L'hôtel de ville bénéficie d'une protection aux titres des monuments historiques : il figure sur la liste de 1862, les façades et couvertures de la façade principale, des pavillons d'angle et leur retour ainsi que le campanile central ont été classés par arrêté du 9 mars 1922, et le sol de la place a été classé par arrêté du 4 juin 1952. Les bas-reliefs entre les fenêtres furent exécutés entre 1853 et 1856. Le grand salon, situé au sommet de l'escalier d'honneur, présente un balcon sur la place, une décoration soignée, un orgue en partie et une série de peintures murales encadrées de nombreuses sculptures ; la porte du salon d'honneur a été dessinée par Carlo Sarrabezolles et réalisée par le ferronnier d'art Marcel Decrion. Les archives conservent des contrats montrant l'intervention de la famille Bonhomme : Jean Bonhomme a travaillé à la construction de l'hôtel de ville ainsi qu'aux remparts et aux portes de la cité, et des membres de la famille apparaissent encore plus tard dans des chantiers locaux. Une collection de portraits des maires de Reims est visible dans l'hôtel de ville.

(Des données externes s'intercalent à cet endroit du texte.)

-- ==== Sys2Proof/Decode.lean ====
section
/-! DEFINITION. The decoder (spec/30_encoding.md R70 to R80), total on words, and after it the encoder, written
from the formats of R72, and the opcode table as rows of mask and value. -/

namespace Sys2Proof

/-! ### The fields of a word (R71) -/

/-- f = w[15:12], the family. -/
def Word.family (w : Word) : Nibble := w.extractLsb' 12 4

/-- x = w[11:8]. -/
def Word.x (w : Word) : Reg := (w.extractLsb' 8 4).toFin

/-- y = w[7:4]. -/
def Word.y (w : Word) : Reg := (w.extractLsb' 4 4).toFin

/-- n = w[3:0]. -/
def Word.n (w : Word) : Nibble := w.extractLsb' 0 4

/-- kk = w[7:0]. -/
def Word.kk (w : Word) : Byte := w.extractLsb' 0 8

/-- nnn = w[11:0]. -/
def Word.nnn (w : Word) : Addr := w.extractLsb' 0 12

/-! ### Decoding (R74, R75) -/

/-- Family 0 compares the whole word (R78). -/
def decodeFamily0 (w : Word) : Instr :=
  if w = 0x00E0 then .cls
  else if w = 0x00EE then .ret
  else .unmapped w

/-- Family 8: the low nibble selects (R75). -/
def decodeFamily8 (w : Word) : Instr :=
  match w.n.toNat with
  | 0x0 => .ldReg w.x w.y
  | 0x1 => .or w.x w.y
  | 0x2 => .and w.x w.y
  | 0x3 => .xor w.x w.y
  | 0x4 => .addReg w.x w.y
  | 0x5 => .sub w.x w.y
  | 0x6 => .shr w.x w.y
  | 0x7 => .subn w.x w.y
  | 0xE => .shl w.x w.y
  | _ => .unmapped w

/-- Family E: the low byte selects (R79). -/
def decodeFamilyE (w : Word) : Instr :=
  match w.kk.toNat with
  | 0x9E => .skp w.x
  | 0xA1 => .sknp w.x
  | _ => .unmapped w

/-- Family F: the low byte selects (R75). -/
def decodeFamilyF (w : Word) : Instr :=
  match w.kk.toNat with
  | 0x07 => .ldVxDt w.x
  | 0x0A => .ldVxK w.x
  | 0x15 => .ldDtVx w.x
  | 0x18 => .ldStVx w.x
  | 0x1E => .addIVx w.x
  | 0x29 => .ldFVx w.x
  | 0x33 => .ldBVx w.x
  | 0x55 => .ldMemVx w.x
  | 0x65 => .ldVxMem w.x
  | _ => .unmapped w

/-- Decode(w) of R75: every word decodes to exactly one instruction. -/
def decodeWord (w : Word) : Instr :=
  match w.family.toNat with
  | 0x0 => decodeFamily0 w
  | 0x1 => .jp w.nnn
  | 0x2 => .call w.nnn
  | 0x3 => .seImm w.x w.kk
  | 0x4 => .sneImm w.x w.kk
  | 0x5 => .seReg w.x w.y w.n
  | 0x6 => .ldImm w.x w.kk
  | 0x7 => .addImm w.x w.kk
  | 0x8 => decodeFamily8 w
  | 0x9 => .sneReg w.x w.y w.n
  | 0xA => .ldI w.nnn
  | 0xB => .jpV0 w.nnn
  | 0xC => .rnd w.x w.kk
  | 0xD => .drw w.x w.y w.n
  | 0xE => decodeFamilyE w
  | _ => decodeFamilyF w

/-- Why a sequence of bytes is no instruction. -/
inductive DecodeError where
  /-- Fewer than the two bytes of an instruction word are left (R70). -/
  | needsTwoBytes
  deriving DecidableEq, Repr

/-- Two bytes as a big-endian word, high byte first (spec/20_memory.md R52). -/
def bytesToWord (high low : Byte) : Word := high ++ low

/-- The two bytes of a word, high byte first (R52). -/
def wordBytes (w : Word) : List Byte := [w.extractLsb' 8 8, w.extractLsb' 0 8]

/-- The instruction at the head of a sequence of bytes, and the bytes after it (R70). -/
def decode : List Byte → Except DecodeError (Instr × List Byte)
  | high :: low :: rest => .ok (decodeWord (bytesToWord high low), rest)
  | [_] => .error .needsTwoBytes
  | [] => .error .needsTwoBytes

/-! ### Encoding (R72) -/

/-- Format A: family and 12-bit address. -/
def encodeA (f : Nibble) (nnn : Addr) : Word := f ++ nnn

/-- Formats XK and XS: family, register, low byte. -/
def encodeXK (f : Nibble) (x : Reg) (kk : Byte) : Word := f ++ BitVec.ofFin (w := 4) x ++ kk

/-- Formats XY and XYN: family, two registers, low nibble. -/
def encodeXYN (f : Nibble) (x y : Reg) (n : Nibble) : Word :=
  f ++ BitVec.ofFin (w := 4) x ++ BitVec.ofFin (w := 4) y ++ n

/-- The word of an instruction (R72, R76). -/
def encode : Instr → Word
  | .cls => 0x00E0
  | .ret => 0x00EE
  | .jp nnn => encodeA 0x1 nnn
  | .call nnn => encodeA 0x2 nnn
  | .seImm x kk => encodeXK 0x3 x kk
  | .sneImm x kk => encodeXK 0x4 x kk
  | .seReg x y low => encodeXYN 0x5 x y low
  | .ldImm x kk => encodeXK 0x6 x kk
  | .addImm x kk => encodeXK 0x7 x kk
  | .ldReg x y => encodeXYN 0x8 x y 0x0
  | .or x y => encodeXYN 0x8 x y 0x1
  | .and x y => encodeXYN 0x8 x y 0x2
  | .xor x y => encodeXYN 0x8 x y 0x3
  | .addReg x y => encodeXYN 0x8 x y 0x4
  | .sub x y => encodeXYN 0x8 x y 0x5
  | .shr x y => encodeXYN 0x8 x y 0x6
  | .subn x y => encodeXYN 0x8 x y 0x7
  | .shl x y => encodeXYN 0x8 x y 0xE
  | .sneReg x y low => encodeXYN 0x9 x y low
  | .ldI nnn => encodeA 0xA nnn
  | .jpV0 nnn => encodeA 0xB nnn
  | .rnd x kk => encodeXK 0xC x kk
  | .drw x y n => encodeXYN 0xD x y n
  | .skp x => encodeXK 0xE x 0x9E
  | .sknp x => encodeXK 0xE x 0xA1
  | .ldVxDt x => encodeXK 0xF x 0x07
  | .ldVxK x => encodeXK 0xF x 0x0A
  | .ldDtVx x => encodeXK 0xF x 0x15
  | .ldStVx x => encodeXK 0xF x 0x18
  | .addIVx x => encodeXK 0xF x 0x1E
  | .ldFVx x => encodeXK 0xF x 0x29
  | .ldBVx x => encodeXK 0xF x 0x33
  | .ldMemVx x => encodeXK 0xF x 0x55
  | .ldVxMem x => encodeXK 0xF x 0x65
  | .unmapped w => w

/-- The bytes of an instruction as memory holds them (R52). -/
def encodeBytes (i : Instr) : List Byte := wordBytes (encode i)

/-! ### The opcode table (spec/opcode_table.json) -/

/-- The mnemonic of an instruction, as spec/opcode_table.json spells it. -/
def Instr.mnemonic : Instr → String
  | .cls => "CLS"
  | .ret => "RET"
  | .jp _ => "JP"
  | .call _ => "CALL"
  | .seImm _ _ => "SE_imm"
  | .sneImm _ _ => "SNE_imm"
  | .seReg _ _ _ => "SE_reg"
  | .ldImm _ _ => "LD_imm"
  | .addImm _ _ => "ADD_imm"
  | .ldReg _ _ => "LD_reg"
  | .or _ _ => "OR"
  | .and _ _ => "AND"
  | .xor _ _ => "XOR"
  | .addReg _ _ => "ADD_reg"
  | .sub _ _ => "SUB"
  | .shr _ _ => "SHR"
  | .subn _ _ => "SUBN"
  | .shl _ _ => "SHL"
  | .sneReg _ _ _ => "SNE_reg"
  | .ldI _ => "LD_I"
  | .jpV0 _ => "JP_V0"
  | .rnd _ _ => "RND"
  | .drw _ _ _ => "DRW"
  | .skp _ => "SKP"
  | .sknp _ => "SKNP"
  | .ldVxDt _ => "LD_Vx_DT"
  | .ldVxK _ => "LD_Vx_K"
  | .ldDtVx _ => "LD_DT_Vx"
  | .ldStVx _ => "LD_ST_Vx"
  | .addIVx _ => "ADD_I_Vx"
  | .ldFVx _ => "LD_F_Vx"
  | .ldBVx _ => "LD_B_Vx"
  | .ldMemVx _ => "LD_MEM_Vx"
  | .ldVxMem _ => "LD_Vx_MEM"
  | .unmapped _ => "UNMAPPED"

/-- A row of the opcode table: a word w is the row's when w &&& mask = value. -/
structure OpcodeRow where
  mnemonic : String
  value : Word
  mask : Word
  deriving DecidableEq, Repr

/-- The rows of families 0 to 7. -/
def opcodeRowsLow : List OpcodeRow :=
  [⟨"CLS", 0x00E0, 0xFFFF⟩, ⟨"RET", 0x00EE, 0xFFFF⟩, ⟨"JP", 0x1000, 0xF000⟩, ⟨"CALL", 0x2000, 0xF000⟩,
   ⟨"SE_imm", 0x3000, 0xF000⟩, ⟨"SNE_imm", 0x4000, 0xF000⟩, ⟨"SE_reg", 0x5000, 0xF000⟩,
   ⟨"LD_imm", 0x6000, 0xF000⟩, ⟨"ADD_imm", 0x7000, 0xF000⟩]

/-- The rows of families 8 to D. -/
def opcodeRowsMiddle : List OpcodeRow :=
  [⟨"LD_reg", 0x8000, 0xF00F⟩, ⟨"OR", 0x8001, 0xF00F⟩, ⟨"AND", 0x8002, 0xF00F⟩, ⟨"XOR", 0x8003, 0xF00F⟩,
   ⟨"ADD_reg", 0x8004, 0xF00F⟩, ⟨"SUB", 0x8005, 0xF00F⟩, ⟨"SHR", 0x8006, 0xF00F⟩, ⟨"SUBN", 0x8007, 0xF00F⟩,
   ⟨"SHL", 0x800E, 0xF00F⟩, ⟨"SNE_reg", 0x9000, 0xF000⟩, ⟨"LD_I", 0xA000, 0xF000⟩,
   ⟨"JP_V0", 0xB000, 0xF000⟩, ⟨"RND", 0xC000, 0xF000⟩, ⟨"DRW", 0xD000, 0xF000⟩]

/-- The rows of families E and F. -/
def opcodeRowsHigh : List OpcodeRow :=
  [⟨"SKP", 0xE09E, 0xF0FF⟩, ⟨"SKNP", 0xE0A1, 0xF0FF⟩, ⟨"LD_Vx_DT", 0xF007, 0xF0FF⟩,
   ⟨"LD_Vx_K", 0xF00A, 0xF0FF⟩, ⟨"LD_DT_Vx", 0xF015, 0xF0FF⟩, ⟨"LD_ST_Vx", 0xF018, 0xF0FF⟩,
   ⟨"ADD_I_Vx", 0xF01E, 0xF0FF⟩, ⟨"LD_F_Vx", 0xF029, 0xF0FF⟩, ⟨"LD_B_Vx", 0xF033, 0xF0FF⟩,
   ⟨"LD_MEM_Vx", 0xF055, 0xF0FF⟩, ⟨"LD_Vx_MEM", 0xF065, 0xF0FF⟩]

/-- The 34 rows of spec/opcode_table.json that name an instruction, with their match and mask. -/
def opcodeTable : List OpcodeRow := opcodeRowsLow ++ opcodeRowsMiddle ++ opcodeRowsHigh

/-- Does the word match the row? -/
def OpcodeRow.fits (r : OpcodeRow) (w : Word) : Bool := w &&& r.mask == r.value

/-! ### The host's question about the table -/

/-- The instruction the decoder reads from an instruction whose bits are w (every bit above nbits is 0). Every
instruction is one word of 16 bits (R70), so a longer one is refused. -/
def decodeTableWord (nbits w : Nat) : Option Instr :=
  if nbits ≤ 16 then
    match decode (wordBytes (BitVec.ofNat 16 (w % 2 ^ nbits))) with
    | .ok (i, _) => some i
    | .error _ => none
  else none

end Sys2Proof
end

Les Grandes Orgues du Salon d'Honneur, dites Orgue de la République, constituent un instrument rare, l'unique orgue conçu pour une mairie en France ; l'orgue Art déco, signé du facteur rémois Fortin — l'un des successeurs de la firme Merklin —, fut construit en 1928, mesure 9,50 mètres et comprend 19 jeux répartis sur deux claviers et un pédalier. Dès 1947, des signes de faiblesse apparaissent en raison d'une transmission électro-pneumatique peu fiable ; une tentative de restauration menée en 1985 n'aboutit pas et l'instrument est aujourd'hui en état de ruine.